This study provides an overview of AI knowledge, attitudes, and practices in learning and research among Vietnamese students and identifies factors associated with their AI practices. Overall, students showed relatively favorable AI knowledge and attitudes. However, their actual AI practices appeared more limited. This suggests a gap between awareness, perception, and practical application. The findings also indicate that students with better knowledge and more positive attitudes were more likely to report greater AI practices. In contrast, demographic and academic characteristics appeared to play a less important role. These results highlight the importance of improving both AI literacy and confidence in applying AI tools in medical education.
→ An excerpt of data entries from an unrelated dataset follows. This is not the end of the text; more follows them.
-- ==== Sys2Proof/Machine/Branch.lean ====
section
/-! DEFINITION. Branches, calls and the instructions by which a fibre leaves its crew (R156 to R160,
R168, R199 to R202, R206 to R208). -/

namespace Sys2Proof.Machine
variable {s0 : State}

/-! ### Targets -/

/-- R184, R199: the target of an FB word. -/
def fbTarget (o : BitVec 21) (e : Env) : VAddr :=
  let words : BitVec 54 := match e.imm with
    | some p => (p ++ o.extractLsb' 0 7).signExtend 54
    | none => o.signExtend 54
  e.pc + 4 * words

/-- R184: bits 20:7 of the offset must be 0 under IMM. -/
def fbErr (o : BitVec 21) (_ : BitVec 22) : Bool := decide (o.extractLsb' 7 14 ≠ 0)

def execBra (g : BitVec 4) (o : BitVec 21) (s : State) : Host.Outcome State Fault Refusal :=
  runWord s {
    i := .bra g o, guard := g, branch := true, immOk := true, immErr := fbErr o,
    target := some fun e => if guardOk g e.f then fbTarget o e else e.pc + 4,
    act := fun r _ => r }

/-- R158: the guard value of the lowest occupied lane of the issuing crew. -/
def State.leadGuard (s : State) (d : Desc s0) : Bool :=
  match s.cur with
  | none => false
  | some c => match KV.find? (ckey c.site c.slot) s.crews with
    | none => false
    | some cr => match crewEnvs s c cr d with
      | [] => false
      | e :: _ => guardOk d.guard e.f

def execBru (g : BitVec 4) (o : BitVec 21) (s : State) : Host.Outcome State Fault Refusal :=
  let lead := s.leadGuard (s0 := s) { i := .bru g o, guard := g, branch := true, act := fun r _ => r }
  runWord s {
    i := .bru g o, guard := g, branch := true, immOk := true, immErr := fbErr o,
    check := fun _ e =>
      if e.g.uchk ∧ guardOk g e.f ≠ lead then
        some { cls := .nonuni, addr := (fbTarget o e).zeroExtend 64 }
      else none,
    act := perLane fun r e =>
      if lead then r.updFibre e.key fun f => { f with pc := fbTarget o e } else r }

def execCall (g : BitVec 4) (o : BitVec 21) (s : State) : Host.Outcome State Fault Refusal :=
  runWord s {
    i := .call g o, guard := g, immOk := true, immErr := fbErr o,
    target := some (fbTarget o),
    act := perLane fun r e => r.resultNow e 0 (words2 ((e.pc + 4).zeroExtend 64)) }

/-- R200, R201: a target, bits 53:0 of its pair, that is not word-aligned. -/
def targetCheck (t : DWord) : Option Bad :=
  if efld t 0 2 ≠ 0 then some { cls := .align, addr := (ptrVa t).zeroExtend 64 } else none

def execRet (g : BitVec 4) (a : BitVec 7) (s : State) : Host.Outcome State Fault Refusal :=
  runWord s {
    i := .ret g a, guard := g, uses := [src a 2],
    target := some fun e => ptrVa (e.d 0),
    check := fun _ e => targetCheck (e.d 0),
    act := fun r _ => r }

def execJmpi (g : BitVec 4) (a : BitVec 7) (s : State) : Host.Outcome State Fault Refusal :=
  runWord s {
    i := .jmpi g a, guard := g, branch := true, uses := [src a 2],
    target := some fun e => if guardOk g e.f then ptrVa (e.d 0) else e.pc + 4,
    check := fun _ e => if guardOk g e.f then targetCheck (e.d 0) else none,
    act := fun r _ => r }

/-- R202: the count of a lane that BRDEC counts down. -/
def decCount (g : BitVec 4) (e : Env) : Option Word :=
  if guardOk g e.f then some (e.w 0 - 1) else none

def execBrdec (g : BitVec 4) (d : BitVec 7) (i : BitVec 14) (s : State) :
    Host.Outcome State Fault Refusal :=
  runWord s {
    i := .brdec g d i, guard := g, branch := true, uses := [src d, dst d],
    immOk := true, immErr := imm14Err i,
    target := some fun e => match decCount g e with
      | some n => if n = 0 then e.pc + 4 else e.pc + 4 * (imm14Val i e).signExtend 54
      | none => e.pc + 4,
    act := perLane fun r e => match decCount g e with
      | some n => r.resultNow e d [{ v := n }]
      | none => r }

/-! ### Leaving the crew -/

/-- R61, R70, R268: a fibre's stay on a sculler ends: its input rows, its bag iteration, and the gang's
local slot where it was the last of the gang there. -/
def Run.endStay (r : Run s0) (k : Nat) : Run s0 :=
  let f := r.s.fibre k
  if !isSculler f.site then r else
  let others := r.s.fibres.any fun x =>
    decide (x.1 ≠ k) && decide (x.2.gang = f.gang) && decide (x.2.site = f.site)
  (r.updFibre k fun f => { f with iter := none }).updSite f.site fun x => { x with
    rows := (x.rows.map fun y => (y.1, y.2.filter (· ≠ k))).filter fun y => decide (y.2 ≠ []),
    lslots := if others then x.lslots else x.lslots.filter fun y => decide (y.2 ≠ f.gang) }

/-- R168, R305: a fibre leaves for good. -/
def Run.exitFibre (r : Run s0) (k : Nat) : Run s0 :=
  let gk := (r.s.fibre k).gang
  -- R255: the region is discarded, and nothing is written to s
  let r := (r.leaveCrew k).updFibre k fun f => { f with region := f.region.map fun g => { g with reg := 124 } }
  let r := (r.abortRegion k 0).endStay k
  let r := r.each (List.range 16) fun r n => r.exitBar k gk 0 n
  let r := r.each (List.range 4) fun r n => r.exitBar k gk 1 n
  let r := r.each (List.range 2) fun r n => r.exitBar k gk 2 n
  (r.delFibre k).updGang gk fun g => { g with exited := g.exited + 1 }

def execExit (g : BitVec 4) (s : State) : Host.Outcome State Fault Refusal :=
  runWord s {
    i := .exit g, guard := g, drain := 1,
    act := perLane fun r e => r.exitFibre e.key }

/-- The members of the issuing crew. -/
def State.curCrew (s : State) : List Nat :=
  match s.cur with
  | none => []
  | some c => match KV.find? (ckey c.site c.slot) s.crews with
    | none => []
    | some cr => cr.fids.map (fkey cr.gang)

/-- R206: YIELD dissolves the crew. -/
def execYield (g : BitVec 4) (s : State) : Host.Outcome State Fault Refusal :=
  runWord s {
    i := .yield g, guard := g, drain := 2, noRegion := true,
    act := fun r es => if es = [] then r else r.each r.s.curCrew fun r k => r.leaveCrew k }

/-- A lane of the issuing word starts to wait in the boathouse (R161). -/
def Run.waitIn (r : Run s0) (e : Env) (w : WaitK) : Run s0 :=
  (r.leaveCrew e.key).updFibre e.key fun f => { f with
    pc := e.start, wait := some { kind := w, next := e.pc + 4 } }

/-- R160: CREWJOIN; the former lets the crew go once it is whole (CREW_FORM). It is no barrier arrival in
the sense of R166: the demoted bit stays (log entry 53, DESIGN CHOICE). -/
def execCrewjoin (g : BitVec 4) (s : State) : Host.Outcome State Fault Refusal :=
  runWord s {
    i := .crewjoin g, guard := g, noRegion := true,
    act := perLane fun r e => r.waitIn e (.join e.pc) }

/-- R207: SLEEP; a count of 0 acts as YIELD for the fibre, so it observes the fibre's flags (R181). -/
def execSleep (g : BitVec 4) (a : BitVec 7) (s : State) : Host.Outcome State Fault Refusal :=
  runWord s {
    i := .sleep g a, guard := g, uses := [src a], noRegion := true,
    drainIf := fun _ e => decide (e.w 0 = 0),
    act := perLane fun r e =>
      if e.w 0 = 0 then r.leaveCrew e.key
      else r.waitIn e (.sleep (16 * (e.w 0).toNat)) }

end Sys2Proof.Machine
end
Comparison With Prior Work and Interpretation of Findings

In the context of the digital revolution reshaping every aspect of life, global medical education is no exception, and it has made significant strides in the application of AI. Medical students worldwide are increasingly proactively integrating AI into their learning processes, viewing it as a powerful tool to optimize knowledge acquisition.

In this study, most students reported familiarity with AI tools used in education, such as ChatGPT and Gemini, and many indicated an understanding of basic AI concepts. However, more advanced knowledge remained limited, with only approximately one-quarter of participants reporting an understanding of concepts such as machine learning and deep learning. This pattern suggests that students are more likely to engage with AI as end users in daily learning activities rather than to possess a deeper conceptual understanding of the underlying technologies. These findings are consistent with previous international studies. A study of 762 medical students in Sudan found that 15.7% lacked knowledge of basic AI concepts, 67.3% had no knowledge of deep learning and machine learning, and 56.7% were unaware of any applications of AI in the health care field [16]. Previous studies conducted among medical students in Vietnam also reported similar results [11,13]. In one study, 91% of students had never received formal training in AI use [13]. Another study found that 92.2% had no understanding of AI in medicine, and 89.1% had never attended any AI-related seminars or specialized courses [11]. One possible explanation is that AI has not yet been systematically integrated into the medical curriculum in many training institutions. Consequently, students often acquire AI knowledge through informal sources such as social media, online platforms, or discussions with friends, rather than through structured educational programs or experts in the field. While this informal exposure may increase familiarity with widely accessible AI tools, it may not be sufficient to develop a comprehensive understanding of core AI principles or their clinical applications. These findings highlight the need to incorporate formal AI training into medical education. Such training should focus on fundamental concepts, including machine learning, data analytics, and AI application in clinical medical practice.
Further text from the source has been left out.